== WHAT NEEDS TO BE DONE ==
From the entries that follow, copy exactly the lines beginning at the line holding "sameFields (Reg.GLB.SB_DISCARD_CNT :: eventFields" and continuing through the line holding "s.servePort.mgmt.todo = rest".

== Collected data ==
===

/-- R130 to R135: a private write of three bytes sets the pointer; a fourth to seventh byte are a word, least significant first, written there; a parity
error discards the rest; a private read gives words from the pointer on and leaves it; a target that is not Tolfa's is not acknowledged.
The transfer starts from the state in which the one before it has ended.

R119, R132, R134: each word takes a control cycle of the control-space port; one that finds the port used in this cycle waits, and a read's next word
is sampled in a later cycle. -/
def Obligations.PrivateTransfers : Prop :=
  (∀ (s : State) (f : BusForm) (a : BitVec 7) (b0 b1 b2 : Byte), s.busDeaf = false → s.mgmt.todo = [] → s.addressed f a = true →
    ∃ t, exec (.privateWrite f a [b0, b1, b2] .none) s = .next t ∧ t.mgmt.ack = true ∧
      t.rd Reg.MGT.POINTER = (b0.toNat + 256 * b1.toNat + 65536 * b2.toNat) % 2 ^ 22 ∧
      t.mgmt.xfer = some ⟨false, 0, 0, false⟩ ∧ sameFields (Reg.MGT.POINTER :: endFields) s t ∧
      t = { s with regs := t.regs, mgmt := t.mgmt }) ∧
  (∀ (s : State) (f : BusForm) (a : BitVec 7) (b0 b1 b2 d0 d1 d2 d3 : Byte), s.busDeaf = false → s.mgmt.todo = [] →
    s.port.usedAt ≠ some s.time → s.addressed f a = true →
    let ptr := (b0.toNat + 256 * b1.toNat + 65536 * b2.toNat) % 2 ^ 22
    let data := d0.toNat + 256 * d1.toNat + 65536 * d2.toNat + 16777216 * d3.toNat
    let v := ((s.endXfer 1).busAnswer true []).wr Reg.MGT.POINTER ptr
    let u := State.writeAddr { v with mgmt := { v.mgmt with xfer := some ⟨false, 0, 0, false⟩, todo := [], parityAfter := false } } .mgmt
      (ptr / 4 * 4) data
    exec (.privateWrite f a [b0, b1, b2, d0, d1, d2, d3] .none) s = .next { u with port := { u.port with usedAt := some s.time } }) ∧
  (∀ (s : State) (f : BusForm) (a : BitVec 7) (b0 b1 b2 d0 d1 d2 d3 : Byte), s.busDeaf = false → s.mgmt.todo = [] →
    s.port.usedAt = some s.time → s.addressed f a = true →
    let ptr := (b0.toNat + 256 * b1.toNat + 65536 * b2.toNat) % 2 ^ 22
    let data := d0.toNat + 256 * d1.toNat + 65536 * d2.toNat + 16777216 * d3.toNat
    ∃ t, exec (.privateWrite f a [b0, b1, b2, d0, d1, d2, d3] .none) s = .next t ∧ t.rd Reg.MGT.POINTER = ptr ∧
      t.mgmt.todo = [.write (ptr / 4 * 4) data] ∧ sameFields (Reg.MGT.POINTER :: endFields) s t ∧
      t = { s with regs := t.regs, mgmt := t.mgmt }) ∧
  (∀ (s : State) (a : BitVec 7) (bytes : List Byte) (i : Nat), i < 3 → 3 ≤ bytes.length → s.busDeaf = false → s.mgmt.todo = [] →
    s.addressed .i3c a = true → ∃ t, exec (.privateWrite .i3c a bytes (some i)) s = .next t ∧ t.shows Err.MGT.PARITY = true ∧
      t.rd Reg.MGT.POINTER = s.rd Reg.MGT.POINTER ∧ sameFields (endFields ++ eventFields Err.MGT.PARITY) s t) ∧
  (∀ (s : State) (f : BusForm) (a : BitVec 7) (n : Nat), s.busDeaf = false → s.portIdle = true → s.addressed f a = true → n < 4 →
    let r := (s.endXfer 1).readWord .mgmt (s.rd Reg.MGT.POINTER / 4 * 4)
    ∃ t, exec (.privateRead f a n) s = .next t ∧ t.mgmt.ack = true ∧ t.mgmt.out = (toBytes 4 r.1.toNat).take n ∧
      sameFields endFields s t ∧ t = { s with regs := t.regs, mgmt := t.mgmt, port := t.port }) ∧
  (∀ (s : State) (f : BusForm) (a : BitVec 7), s.busDeaf = false → s.portIdle = true → s.addressed f a = true →
    let r := (s.endXfer 1).readWord .mgmt (s.rd Reg.MGT.POINTER / 4 * 4)
    ∃ t, exec (.privateRead f a 4) s = .next t ∧ t.mgmt.ack = true ∧ t.mgmt.out = toBytes 4 r.1.toNat ∧ t.regs = r.2.regs) ∧
  (∀ (s : State) (f : BusForm) (a : BitVec 7), s.busDeaf = false → s.portIdle = true → s.addressed f a = true →
    let r := (s.endXfer 1).readWord .mgmt (s.rd Reg.MGT.POINTER / 4 * 4)
    ∃ t, exec (.privateRead f a 8) s = .next t ∧ t.mgmt.out = toBytes 4 r.1.toNat ∧ t.mgmt.sda = true ∧
      t.mgmt.todo = [.read ((s.rd Reg.MGT.POINTER / 4 * 4 + 4) % 2 ^ 22) 4] ∧ t.port.usedAt = some s.time) ∧
  (∀ (c : Instr) (s : State) (f : BusForm) (a : BitVec 7) (bytes : List Byte) (n : Nat),
    c = .privateWrite f a bytes .none ∨ c = .privateRead f a n → s.busDeaf = false → s.mgmt.todo = [] → s.addressed f a = false →
    ∃ t, exec c s = .next t ∧ t.mgmt.ack = false ∧ t.mgmt.out = [] ∧ sameFields endFields s t ∧
      t = { s with regs := t.regs, mgmt := t.mgmt }) ∧
  (∀ (c : Instr) (s : State) (f : BusForm) (a : BitVec 7) (bytes : List Byte) (n : Nat),
    c = .privateWrite f a bytes .none ∨ c = .privateRead f a n → s.busDeaf = true →
    exec c s = .next { s with mgmt := { s.mgmt with ack := false, out := [] } })

/-! ## Control space -/

/-- R103: bits 1:0 of an address are ignored, on every path and in both directions.

R102: a write to an unmapped page or an unimplemented offset changes nothing, and a write to SCRATCH, which every mapped page has and LOCK never
protects (R115), stores the word and nothing else.

R115, R117, R125: a write that LOCK refuses at an offset from 0x040 up leaves every register but the counts of the refusal as it is, raises no
event, and is answered LOCKED over the sideband; the management port shows DENIED. -/
def Obligations.RegisterWrites : Prop :=
  (∀ (s : State) (via : Path) (a : Nat) (d : Word), exec (.registerWrite via a d) s = exec (.registerWrite via (a / 4 * 4) d) s) ∧
  (∀ (s : State) (via : Path) (a : Nat), exec (.sampleRead via a) s = exec (.sampleRead via (a / 4 * 4)) s) ∧
  (∀ (s : State) (c : Fin 8) (tag : Byte) (a : Nat), s.held = false → s.sidebandOpen c.val = true →
    ∃ t u, exec (.rdReq c tag a) s = .next t ∧ exec (.rdReq c tag (a / 4 * 4)) s = .next u ∧
      ((t.culv c.val).rsp.map fun r => (r.data, r.status)) = (u.culv c.val).rsp.map fun r => (r.data, r.status)) ∧
  (∀ (s : State) (via : Path) (a : Nat) (d : Word), implemented (pageOfAddr a) (offOfAddr a) = false →
    exec (.registerWrite via a d) s = .next s) ∧
  (∀ (s : State) (via : Path) (pg : Nat) (d : Word), s.deaf via = false → (blockOf pg).isSome = true → pg < 1024 →
    ∃ t, exec (.registerWrite via (pg * 0x1000 + 0x030) d) s = .next t ∧ t.rd (Reg.SCRATCH pg) = d.toNat ∧
      sameFields [Reg.SCRATCH pg] s t ∧ t = { s with regs := t.regs }) ∧
  (∀ (s : State) (via : Path) (a : Nat) (d : Word), s.deaf via = true → exec (.registerWrite via a d) s = .next s ∧
    exec (.sampleRead via a) s = .next s) ∧
  (∀ (s : State) (via : Path) (a : Nat) (d : Word), s.deaf via = false → implemented (pageOfAddr a) (offOfAddr a) = true →
    0x040 ≤ offOfAddr a → s.locked via (pageOfAddr a) = true → ∃ t, exec (.registerWrite via a d) s = .next t ∧
      t.rd (Reg.LOCK_DENIED (pageOfAddr a)) = min (s.rd (Reg.LOCK_DENIED (pageOfAddr a)) + 1) 255 ∧
      (via = .mgmt → t.rd Reg.MGT.STAT_DENIED = 1) ∧ (via ≠ .mgmt → sameFields [Reg.LOCK_DENIED (pageOfAddr a)] s t) ∧
      sameFields [Reg.LOCK_DENIED (pageOfAddr a), Reg.MGT.STAT_DENIED] s t ∧ t = { s with regs := t.regs }) ∧
  (∀ (s : State) (c : Fin 8) (tag : Byte) (a : Nat) (d : Word), s.held = false → s.sidebandOpen c.val = true →
    s.portIdle = true → s.sbIdle c.val = true →
    implemented (pageOfAddr a) (offOfAddr a) = true → 0x040 ≤ offOfAddr a → s.locked (.sb c) (pageOfAddr a) = true →
    ∃ t, exec (.wrReq c tag a d) s = .next t ∧ (t.culv c.val).rsp = some ⟨true, tag, a % 2 ^ 22, 0, 1⟩ ∧
      sameFields [Reg.LOCK_DENIED (pageOfAddr a), Reg.GLB.SB_REQ_CNT] s t ∧ t = { s with regs := t.regs, culvs := t.culvs, port := t.port })

/-- R118, R125 to R127: a register request on the sideband gets one response, with its tag and address, on the culvert it came on; a request outside
R118 gets none, is counted and shows SB_KIND.

R119: a request that finds the control-space port taken waits, and of the culverts whose requests wait the next in round-robin order is served.
R126, R127: the seventeenth unanswered request is discarded, counted, and shows SB_DISCARD. R128: a request that stops its own sideband is performed and
its response lost.

R122 to R124, Tables 4.5 and 4.6: a packet of 16 bytes with a good CRC-16 is the request it spells, one with a bad CRC or cut short is discarded, and what Tolfa
answers is 16 bytes with a good CRC-16. -/
def Obligations.SidebandRequests : Prop :=
  (∀ (s : State) (c : Fin 8) (tag : Byte) (a : Nat), s.held = false → s.sidebandOpen c.val = true → s.portIdle = true → s.sbIdle c.val = true →
    (blockOf (pageOfAddr a)).isSome = true →
    let r : SbRsp := ⟨false, tag, a % 2 ^ 22, (s.readWord (.sb c) a).1, 0⟩
    ∃ t, exec (.rdReq c tag a) s = .next t ∧ (t.culv c.val).rsp = some r ∧ (t.culv c.val).packet = rspPacket r ∧
      t.rd Reg.GLB.SB_REQ_CNT = (s.bump Reg.GLB.SB_REQ_CNT).rd Reg.GLB.SB_REQ_CNT ∧ (∀ k, k ≠ c.val → t.culv k = s.culv k) ∧
      sameFields [Reg.GLB.SB_REQ_CNT] s t ∧ t = { s with regs := t.regs, culvs := t.culvs, paths := t.paths, port := t.port }) ∧
  (∀ (s : State) (c : Fin 8) (tag : Byte) (a : Nat), s.held = false → s.sidebandOpen c.val = true → s.portIdle = true → s.sbIdle c.val = true →
    (blockOf (pageOfAddr a)).isNone = true →
    ∃ t, exec (.rdReq c tag a) s = .next t ∧ (t.culv c.val).rsp = some ⟨false, tag, a % 2 ^ 22, 0, 2⟩ ∧
      sameFields [Reg.GLB.SB_REQ_CNT] s t ∧ t = { s with regs := t.regs, culvs := t.culvs, port := t.port }) ∧
  (∀ (s : State) (c : Fin 8) (tag : Byte) (a : Nat) (d : Word), s.held = false → s.sidebandOpen c.val = true → s.portIdle = true →
    s.sbIdle c.val = true → (blockOf (pageOfAddr a)).isNone = true → ∃ t, exec (.wrReq c tag a d) s = .next t ∧
      (t.culv c.val).rsp = some ⟨true, tag, a % 2 ^ 22, 0, 2⟩ ∧ sameFields [Reg.GLB.SB_REQ_CNT] s t ∧
      t = { s with regs := t.regs, culvs := t.culvs, port := t.port }) ∧
  (∀ (s : State) (c : Fin 8) (tag : Byte) (a : Nat) (d : Word), s.held = false → s.sidebandOpen c.val = true → s.portIdle = true →
    (blockOf (pageOfAddr a)).isSome = true → s.locked (.sb c) (pageOfAddr a) = false → offOfAddr a ≠ 0x034 →
    let u := s.writeAddr (.sb c) a d.toNat
    exec (.registerWrite (.sb c) a d) s = .next u ∧
    ∃ t, exec (.wrReq c tag a d) s = .next t ∧ sameFields [Reg.GLB.SB_REQ_CNT] u t ∧
      (u.sidebandOpen c.val = true → u.sbIdle c.val = true → (t.culv c.val).rsp = some ⟨true, tag, a % 2 ^ 22, 0, 0⟩) ∧
      (u.sidebandOpen c.val = false → t.culv c.val = u.culv c.val)) ∧
  (∀ (q : Instr) (s : State) (c : Fin 8) (tag : Byte) (a : Nat) (d : Word), q = .rdReq c tag a ∨ q = .wrReq c tag a d → s.held = false →
    s.sidebandOpen c.val = false → ∃ t, exec q s = .next t ∧ t.shows Err.GLB.SB_KIND = true ∧ t.culvs = s.culvs ∧
      t.rd Reg.GLB.SB_DISCARD_CNT = (s.bump Reg.GLB.SB_DISCARD_CNT).rd Reg.GLB.SB_DISCARD_CNT ∧
      sameFields (Reg.GLB.SB_DISCARD_CNT :: eventFields Err.GLB.SB_KIND) s t ∧
      t = { s with regs := t.regs, recs := t.recs, log := t.log }) ∧
  (∀ (q : Instr) (s : State) (c : Fin 8) (tag : Byte) (a : Nat) (d : Word), q = .rdReq c tag a ∨ q = .wrReq c tag a d → s.held = false →
    s.sidebandOpen c.val = true → 16 ≤ (s.culv c.val).held.length + (s.culv c.val).answers.length →
    ∃ t, exec q s = .next t ∧ t.shows Err.GLB.SB_DISCARD = true ∧ t.culvs = s.culvs ∧
      t.rd Reg.GLB.SB_DISCARD_CNT = (s.bump Reg.GLB.SB_DISCARD_CNT).rd Reg.GLB.SB_DISCARD_CNT ∧
      t = { s with regs := t.regs, recs := t.recs, log := t.log }) ∧
  (∀ (s : State) (c : Fin 8) (tag : Byte) (a : Nat) (d : Word), s.held = false → s.sidebandOpen c.val = true → s.port.usedAt = some s.time →
    (s.culv c.val).held.length + (s.culv c.val).answers.length < 16 →
    ∃ t u, exec (.rdReq c tag a) s = .next t ∧ (t.culv c.val).held = (s.culv c.val).held ++ [⟨false, tag, a, 0⟩] ∧ t = { s with culvs := t.culvs } ∧
      exec (.wrReq c tag a d) s = .next u ∧ (u.culv c.val).held = (s.culv c.val).held ++ [⟨true, tag, a, d⟩] ∧ u = { s with culvs := u.culvs }) ∧
  (∀ (s : State) (w : BusWord) (rest : List BusWord), s.port.usedAt ≠ some s.time → s.mgmt.todo = w :: rest →
    s.servePort.mgmt.todo = rest ∧ s.servePort.port = ⟨some s.time, s.port.served⟩) ∧
  (∀ (s : State) (i : Nat), s.port.usedAt ≠ some s.time → s.mgmt.todo = [] → i < 8 →
    (∀ j < i, (s.culv ((s.port.served + 1 + j) % 8)).held = []) → (s.culv ((s.port.served + 1 + i) % 8)).held ≠ [] →
    s.servePort.port = ⟨some s.time, (s.port.served + 1 + i) % 8⟩ ∧
      (s.servePort.culv ((s.port.served + 1 + i) % 8)).held = (s.culv ((s.port.served + 1 + i) % 8)).held.tail) ∧
  (∀ (s : State) (c : Fin 8) (w : DiscardWhy), s.held = false → ∃ t, exec (.discardedSidebandPacket c w) s = .next t ∧
      t.shows (if w = .reservedKind ∨ w = .outside then Err.GLB.SB_KIND else Err.GLB.SB_DISCARD) = true ∧ t.culvs = s.culvs ∧
      t.rd Reg.GLB.SB_DISCARD_CNT = (s.bump Reg.GLB.SB_DISCARD_CNT).rd Reg.GLB.SB_DISCARD_CNT ∧
      t = { s with regs := t.regs, recs := t.recs, log := t.log }) ∧
  (∀ (s : State) (c : Fin 8) (own : DWord) (tag : Byte) (a : Nat) (d : Word), a < 2 ^ 24 →
    receivePacket c own (sbPacket 0x10 tag (toBytes 3 a)) s = exec (.rdReq c tag a) s ∧
    receivePacket c own (sbPacket 0x11 tag (toBytes 3 a ++ [0] ++ toBytes 4 d.toNat)) s = exec (.wrReq c tag a d) s) ∧
  (∀ (s : State) (c : Fin 8) (own : DWord) (bs : List Byte), bs.length = 16 → packetGood bs = false →
    receivePacket c own bs s = exec (.discardedSidebandPacket c .crc) s) ∧
  (∀ (s : State) (c : Fin 8) (own : DWord) (bs : List Byte), bs.length < 16 →
    receivePacket c own bs s = exec (.discardedSidebandPacket c .truncated) s) ∧
  (∀ r : SbRsp, (rspPacket r).length = 16 ∧ packetGood (rspPacket r) = true ∧ (rspPacket r).getD 1 0 = r.tag ∧
    (rspPacket r).getD 0 0 = if r.write then 0x19 else 0x18)

/-- R104: a read of the _LO of STK.COUNT samples the whole value; a read of the _HI on the same path returns the sampled upper half, whatever has
happened to the counter since; before any read of the _LO it returns 0. Other paths keep their latches.

R105 on the pair BTH.MAP_BASE: the four cases of a path's held write. -/
def Obligations.PairsAreReadAndWrittenWhole : Prop :=
  (∀ (s : State) (via : Path), s.deaf via = false → ∃ t, exec (.sampleRead via 0x1040) s = .next t ∧
    (t.path via).out = s.regValue 0x001 0x040 ∧ (∀ v, pathNo v ≠ pathNo via → t.path v = s.path v) ∧ t = { s with paths := t.paths } ∧
    (∀ u : State, u.paths = t.paths → u.deaf via = false → ∃ w, exec (.sampleRead via 0x1044) u = .next w ∧
      (w.path via).out = s.regValue 0x001 0x044)) ∧
  (∀ (s : State) (via : Path), s.deaf via = false → 0x1040 ∉ (s.path via).seen →
    ∃ t, exec (.sampleRead via 0x1044) s = .next t ∧ (t.path via).out = 0 ∧ t = { s with paths := t.paths }) ∧
  (∀ (s : State) (via : Path) (d : Word), s.deaf via = false → s.locked via 0x00F = false →
    ∃ t, exec (.pairLoWrite via 0xF040 d) s = .next t ∧ (t.path via).held = some (0xF040, d) ∧ t = { s with paths := t.paths }) ∧
  (∀ (s : State) (via : Path) (lo hi : Word), s.deaf via = false → s.locked via 0x00F = false →
    (s.path via).held = some (0xF040, lo) → ∃ t, exec (.pairHiWrite via 0xF044 hi) s = .next t ∧
      t.rd Reg.BTH.MAP_BASE_LO = lo.toNat / 2 ^ 12 ∧ t.rd Reg.BTH.MAP_BASE_HI = hi.toNat % 2 ^ 20 ∧ (t.path via).held = .none ∧
      sameFields [Reg.BTH.MAP_BASE_LO, Reg.BTH.MAP_BASE_HI] s t ∧ t = { s with regs := t.regs, paths := t.paths }) ∧
  (∀ (s : State) (via : Path) (hi : Word), s.deaf via = false → s.locked via 0x00F = false →
    (∀ d, (s.path via).held ≠ some (0xF040, d)) → ∃ t, exec (.pairHiWrite via 0xF044 hi) s = .next t ∧
      t.rd Reg.BTH.MAP_BASE_LO = 0 ∧ t.rd Reg.BTH.MAP_BASE_HI = hi.toNat % 2 ^ 20 ∧ (t.path via).held = (s.path via).held ∧
      sameFields [Reg.BTH.MAP_BASE_LO, Reg.BTH.MAP_BASE_HI] s t ∧ t = { s with regs := t.regs })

===

== OUTPUT ==
      sameFields (Reg.GLB.SB_DISCARD_CNT :: eventFields Err.GLB.SB_KIND) s t ∧
      t = { s with regs := t.regs, recs := t.recs, log := t.log }) ∧
  (∀ (q : Instr) (s : State) (c : Fin 8) (tag : Byte) (a : Nat) (d : Word), q = .rdReq c tag a ∨ q = .wrReq c tag a d → s.held = false →
    s.sidebandOpen c.val = true → 16 ≤ (s.culv c.val).held.length + (s.culv c.val).answers.length →
    ∃ t, exec q s = .next t ∧ t.shows Err.GLB.SB_DISCARD = true ∧ t.culvs = s.culvs ∧
      t.rd Reg.GLB.SB_DISCARD_CNT = (s.bump Reg.GLB.SB_DISCARD_CNT).rd Reg.GLB.SB_DISCARD_CNT ∧
      t = { s with regs := t.regs, recs := t.recs, log := t.log }) ∧
  (∀ (s : State) (c : Fin 8) (tag : Byte) (a : Nat) (d : Word), s.held = false → s.sidebandOpen c.val = true → s.port.usedAt = some s.time →
    (s.culv c.val).held.length + (s.culv c.val).answers.length < 16 →
    ∃ t u, exec (.rdReq c tag a) s = .next t ∧ (t.culv c.val).held = (s.culv c.val).held ++ [⟨false, tag, a, 0⟩] ∧ t = { s with culvs := t.culvs } ∧
      exec (.wrReq c tag a d) s = .next u ∧ (u.culv c.val).held = (s.culv c.val).held ++ [⟨true, tag, a, d⟩] ∧ u = { s with culvs := u.culvs }) ∧
  (∀ (s : State) (w : BusWord) (rest : List BusWord), s.port.usedAt ≠ some s.time → s.mgmt.todo = w :: rest →
    s.servePort.mgmt.todo = rest ∧ s.servePort.port = ⟨some s.time, s.port.served⟩) ∧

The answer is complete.